-- ==== Sys2Proof/Laws/Step.lean ====
section
/-!
SUPPORT. What a step can do, said once: the core runs its pending word or has nothing to run, the host reads or writes, or
the core is reset.
-/

namespace Sys2Proof.Machine

/-- The core moves next: its turn heads the schedule, or the schedule is used up. -/
def State.coreMoves (s : State) : Prop := s.host.schedule = [] ∨ ∃ rest, s.host.schedule = .coreTurn :: rest

/-- The state with the head of its schedule taken off. -/
def State.advance (s : State) : State := s.withSchedule s.host.schedule.tail

@[simp] theorem State.withSchedule_self (s : State) : s.withSchedule s.host.schedule = s := rfl

/-- The core's move is EXEC on the pending word (spec/60_exceptions.md R231). -/
theorem step_of_pending {s : State} {w : Word} (hm : s.coreMoves) (hp : s.pending = some w) :
    step s = runWord w s.advance := by
  obtain hs | ⟨rest, hs⟩ := hm
  · have hadv : s.advance = s := by
      have : s.host.schedule.tail = s.host.schedule := by rw [hs]; rfl
      rw [State.advance, this, State.withSchedule_self]
    simp [step, runNext, hs, afterSchedule, hp, hadv]
  · simp [step, runNext, hs, runEvent, coreTurn, hp, State.advance]

/-- An idle core's move changes nothing but the schedule, unless its ERR is one no command writes. -/
theorem step_of_idle_turn {s t : State} (hm : s.coreMoves) (hp : s.pending = none) (h : step s = .next t) :
    t = s.advance := by
  obtain hs | ⟨rest, hs⟩ := hm
  · have hadv : s.advance = s := by
      have : s.host.schedule.tail = s.host.schedule := by rw [hs]; rfl
      rw [State.advance, this, State.withSchedule_self]
    simp only [step, runNext, hs, afterSchedule, hp] at h
    cases hf : reportedFault s.status.err <;> simp_all
  · simp only [step, runNext, hs, runEvent, coreTurn, State.withSchedule_pending, hp] at h
    simp [State.advance, hs, Host.Outcome.next.inj h]

/-- A host read that is not refused changes the host's side only. -/
theorem hostRead_next {a : Access} {s t : State} (h : hostRead a s = .next t) :
    ∃ v d, t = { s with host := { s.host with observed := v :: s.host.observed, draws := d } } := by
  simp only [hostRead, readBusy, readIdle] at h
  repeat' split at h
  all_goals first
    | (cases h; exact ⟨_, _, rfl⟩)
    | cases h

/-- A host write that is not refused is dropped while BUSY = 1 and stored while BUSY = 0. -/
theorem hostWrite_next {a : Access} {v : Word} {s t : State} (h : hostWrite a v s = .next t) :
    (s.busy = true ∧ t = s.dropWrite) ∨ (s.busy = false ∧ t = s.writeAt a.off v) := by
  simp only [hostWrite] at h
  repeat' split at h
  all_goals simp_all

/-- What a step can do. -/
theorem step_cases {s t : State} (h : step s = .next t) :
    (∃ w, s.coreMoves ∧ s.pending = some w ∧ runWord w s.advance = .next t) ∨
      (s.coreMoves ∧ s.pending = none ∧ t = s.advance) ∨
      (∃ a rest v d, s.host.schedule = .read a :: rest ∧
        t = { s.advance with host := { s.advance.host with observed := v :: s.host.observed, draws := d } }) ∨
      (∃ a v rest, s.host.schedule = .write a v :: rest ∧
        ((s.busy = true ∧ t = s.advance.dropWrite) ∨ (s.busy = false ∧ t = s.advance.writeAt a.off v))) ∨
      (∃ rest, s.host.schedule = .reset :: rest ∧ t = s.advance.resetCore) := by
  have core (hm : s.coreMoves) :
      (∃ w, s.coreMoves ∧ s.pending = some w ∧ runWord w s.advance = .next t) ∨
        (s.coreMoves ∧ s.pending = none ∧ t = s.advance) := by
    cases hp : s.pending with
    | some w => exact .inl ⟨w, hm, rfl, (step_of_pending hm hp).symm.trans h⟩
    | none => exact .inr ⟨hm, rfl, step_of_idle_turn hm hp h⟩
  have hadv {e rest} (hs : s.host.schedule = e :: rest) : s.advance = s.withSchedule rest := by
    simp [State.advance, hs]
  cases hs : s.host.schedule with
  | nil => exact (core (.inl hs)).elim .inl (fun h => .inr (.inl h))
  | cons e rest =>
    have h' : runEvent e s.advance = .next t := by rw [hadv hs]; simpa [step, runNext, hs] using h
    cases e with
    | coreTurn => exact (core (.inr ⟨rest, hs⟩)).elim .inl (fun h => .inr (.inl h))
    | read a =>
      obtain ⟨v, d, rfl⟩ := hostRead_next h'
      exact .inr (.inr (.inl ⟨a, rest, v, d, rfl, by simp [State.advance]⟩))
    | write a v => exact .inr (.inr (.inr (.inl ⟨a, v, rest, rfl, by simpa [State.advance] using hostWrite_next h'⟩)))
    | reset => exact .inr (.inr (.inr (.inr ⟨rest, rfl, (Host.Outcome.next.inj h').symm⟩)))
    | accessInReset a => cases h'

/-- A write of one register, by the kind of register: only CMD, STATUS, CFG and the staging registers change. -/
theorem regWrite_other (s : State) (v : Word) (r : Reg) :
    s.regWrite v r = s.issue v ∨ s.regWrite v r = s.writeStatus v ∨ s.regWrite v r = { s with cfg := s.cfg.write v } ∨
      ∃ key nonce tagin din hkeyin, s.regWrite v r =
        { s with key := key, nonce := nonce, tagin := tagin, din := din, hkeyin := hkeyin } := by
  cases r
  case cmd => exact .inl rfl
  case status => exact .inr (.inl rfl)
  case cfg => exact .inr (.inr (.inl rfl))
  all_goals exact .inr (.inr (.inr ⟨_, _, _, _, _, rfl⟩))

/-- The write at an offset, likewise. -/
theorem writeAt_cases (s : State) (off : Nat) (v : Word) :
    s.writeAt off v = s.issue v ∨ s.writeAt off v = s.writeStatus v ∨ s.writeAt off v = { s with cfg := s.cfg.write v } ∨
      ∃ key nonce tagin din hkeyin, s.writeAt off v =
        { s with key := key, nonce := nonce, tagin := tagin, din := din, hkeyin := hkeyin } := by
  unfold State.writeAt
  split
  · exact regWrite_other s v _
  · exact .inr (.inr (.inr ⟨_, _, _, _, _, rfl⟩))

/-- EXEC of a word (spec/60_exceptions.md R231): the decoded command, or ILLEGAL_COMMAND with nothing else changed. -/
theorem runWord_next {w : Word} {s t : State} (h : runWord w s = .next t) :
    (∃ i, decode w = .instr i ∧ exec i s = .next t) ∨ (∃ r, decode w = .illegal r ∧ t = s.complete .illegalCommand) := by
  unfold runWord at h
  cases hd : decode w with
  | instr i => exact .inl ⟨i, rfl, by simpa [hd] using h⟩
  | illegal r => exact .inr ⟨r, rfl, by simpa [hd, eq_comm] using h⟩

end Sys2Proof.Machine
end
========================================================================
◆ TASK OBJECTIVE
Extract every record. Keep wording exact.

◆ SOLUTION FOR THIS EXERCISE
-- ==== Sys2Proof/Laws/Step.lean ====
section
/-!
SUPPORT. What a step can do, said once: the core runs its pending word or has nothing to run, the host reads or writes, or
the core is reset.
-/

namespace Sys2Proof.Machine

/-- The core moves next: its turn heads the schedule, or the schedule is used up. -/
def State.coreMoves (s : State) : Prop := s.host.schedule = [] ∨ ∃ rest, s.host.schedule = .coreTurn :: rest

/-- The state with the head of its schedule taken off. -/
def State.advance (s : State) : State := s.withSchedule s.host.schedule.tail

@[simp] theorem State.withSchedule_self (s : State) : s.withSchedule s.host.schedule = s := rfl

/-- The core's move is EXEC on the pending word (spec/60_exceptions.md R231). -/
theorem step_of_pending {s : State} {w : Word} (hm : s.coreMoves) (hp : s.pending = some w) :
    step s = runWord w s.advance := by
  obtain hs | ⟨rest, hs⟩ := hm
  · have hadv : s.advance = s := by
      have : s.host.schedule.tail = s.host.schedule := by rw [hs]; rfl
      rw [State.advance, this, State.withSchedule_self]
    simp [step, runNext, hs, afterSchedule, hp, hadv]
  · simp [step, runNext, hs, runEvent, coreTurn, hp, State.advance]

/-- An idle core's move changes nothing but the schedule, unless its ERR is one no command writes. -/
theorem step_of_idle_turn {s t : State} (hm : s.coreMoves) (hp : s.pending = none) (h : step s = .next t) :
    t = s.advance := by
  obtain hs | ⟨rest, hs⟩ := hm
  · have hadv : s.advance = s := by
      have : s.host.schedule.tail = s.host.schedule := by rw [hs]; rfl
      rw [State.advance, this, State.withSchedule_self]
    simp only [step, runNext, hs, afterSchedule, hp] at h
    cases hf : reportedFault s.status.err <;> simp_all
  · simp only [step, runNext, hs, runEvent, coreTurn, State.withSchedule_pending, hp] at h
    simp [State.advance, hs, Host.Outcome.next.inj h]

/-- A host read that is not refused changes the host's side only. -/
theorem hostRead_next {a : Access} {s t : State} (h : hostRead a s = .next t) :
    ∃ v d, t = { s with host := { s.host with observed := v :: s.host.observed, draws := d } } := by
  simp only [hostRead, readBusy, readIdle] at h
  repeat' split at h
  all_goals first
    | (cases h; exact ⟨_, _, rfl⟩)
    | cases h

/-- A host write that is not refused is dropped while BUSY = 1 and stored while BUSY = 0. -/
theorem hostWrite_next {a : Access} {v : Word} {s t : State} (h : hostWrite a v s = .next t) :
    (s.busy = true ∧ t = s.dropWrite) ∨ (s.busy = false ∧ t = s.writeAt a.off v) := by
  simp only [hostWrite] at h
  repeat' split at h
  all_goals simp_all

/-- What a step can do. -/
theorem step_cases {s t : State} (h : step s = .next t) :
    (∃ w, s.coreMoves ∧ s.pending = some w ∧ runWord w s.advance = .next t) ∨
      (s.coreMoves ∧ s.pending = none ∧ t = s.advance) ∨
      (∃ a rest v d, s.host.schedule = .read a :: rest ∧
        t = { s.advance with host := { s.advance.host with observed := v :: s.host.observed, draws := d } }) ∨
      (∃ a v rest, s.host.schedule = .write a v :: rest ∧
        ((s.busy = true ∧ t = s.advance.dropWrite) ∨ (s.busy = false ∧ t = s.advance.writeAt a.off v))) ∨
      (∃ rest, s.host.schedule = .reset :: rest ∧ t = s.advance.resetCore) := by
  have core (hm : s.coreMoves) :
      (∃ w, s.coreMoves ∧ s.pending = some w ∧ runWord w s.advance = .next t) ∨
        (s.coreMoves ∧ s.pending = none ∧ t = s.advance) := by
    cases hp : s.pending with
    | some w => exact .inl ⟨w, hm, rfl, (step_of_pending hm hp).symm.trans h⟩
    | none => exact .inr ⟨hm, rfl, step_of_idle_turn hm hp h⟩
  have hadv {e rest} (hs : s.host.schedule = e :: rest) : s.advance = s.withSchedule rest := by
    simp [State.advance, hs]
  cases hs : s.host.schedule with
  | nil => exact (core (.inl hs)).elim .inl (fun h => .inr (.inl h))
  | cons e rest =>
    have h' : runEvent e s.advance = .next t := by rw [hadv hs]; simpa [step, runNext, hs] using h
    cases e with
    | coreTurn => exact (core (.inr ⟨rest, hs⟩)).elim .inl (fun h => .inr (.inl h))
    | read a =>
      obtain ⟨v, d, rfl⟩ := hostRead_next h'
      exact .inr (.inr (.inl ⟨a, rest, v, d, rfl, by simp [State.advance]⟩))
    | write a v => exact .inr (.inr (.inr (.inl ⟨a, v, rest, rfl, by simpa [State.advance] using hostWrite_next h'⟩)))
    | reset => exact .inr (.inr (.inr (.inr ⟨rest, rfl, (Host.Outcome.next.inj h').symm⟩)))
    | accessInReset a => cases h'

/-- A write of one register, by the kind of register: only CMD, STATUS, CFG and the staging registers change. -/
theorem regWrite_other (s : State) (v : Word) (r : Reg) :
    s.regWrite v r = s.issue v ∨ s.regWrite v r = s.writeStatus v ∨ s.regWrite v r = { s with cfg := s.cfg.write v } ∨
      ∃ key nonce tagin din hkeyin, s.regWrite v r =
        { s with key := key, nonce := nonce, tagin := tagin, din := din, hkeyin := hkeyin } := by
  cases r
  case cmd => exact .inl rfl
  case status => exact .inr (.inl rfl)
  case cfg => exact .inr (.inr (.inl rfl))
  all_goals exact .inr (.inr (.inr ⟨_, _, _, _, _, rfl⟩))

/-- The write at an offset, likewise. -/
theorem writeAt_cases (s : State) (off : Nat) (v : Word) :
    s.writeAt off v = s.issue v ∨ s.writeAt off v = s.writeStatus v ∨ s.writeAt off v = { s with cfg := s.cfg.write v } ∨
      ∃ key nonce tagin din hkeyin, s.writeAt off v =
        { s with key := key, nonce := nonce, tagin := tagin, din := din, hkeyin := hkeyin } := by
  unfold State.writeAt
  split
  · exact regWrite_other s v _
  · exact .inr (.inr (.inr ⟨_, _, _, _, _, rfl⟩))

/-- EXEC of a word (spec/60_exceptions.md R231): the decoded command, or ILLEGAL_COMMAND with nothing else changed. -/
theorem runWord_next {w : Word} {s t : State} (h : runWord w s = .next t) :
    (∃ i, decode w = .instr i ∧ exec i s = .next t) ∨ (∃ r, decode w = .illegal r ∧ t = s.complete .illegalCommand) := by
  unfold runWord at h
  cases hd : decode w with
  | instr i => exact .inl ⟨i, rfl, by simpa [hd] using h⟩
  | illegal r => exact .inr ⟨r, rfl, by simpa [hd, eq_comm] using h⟩

end Sys2Proof.Machine
end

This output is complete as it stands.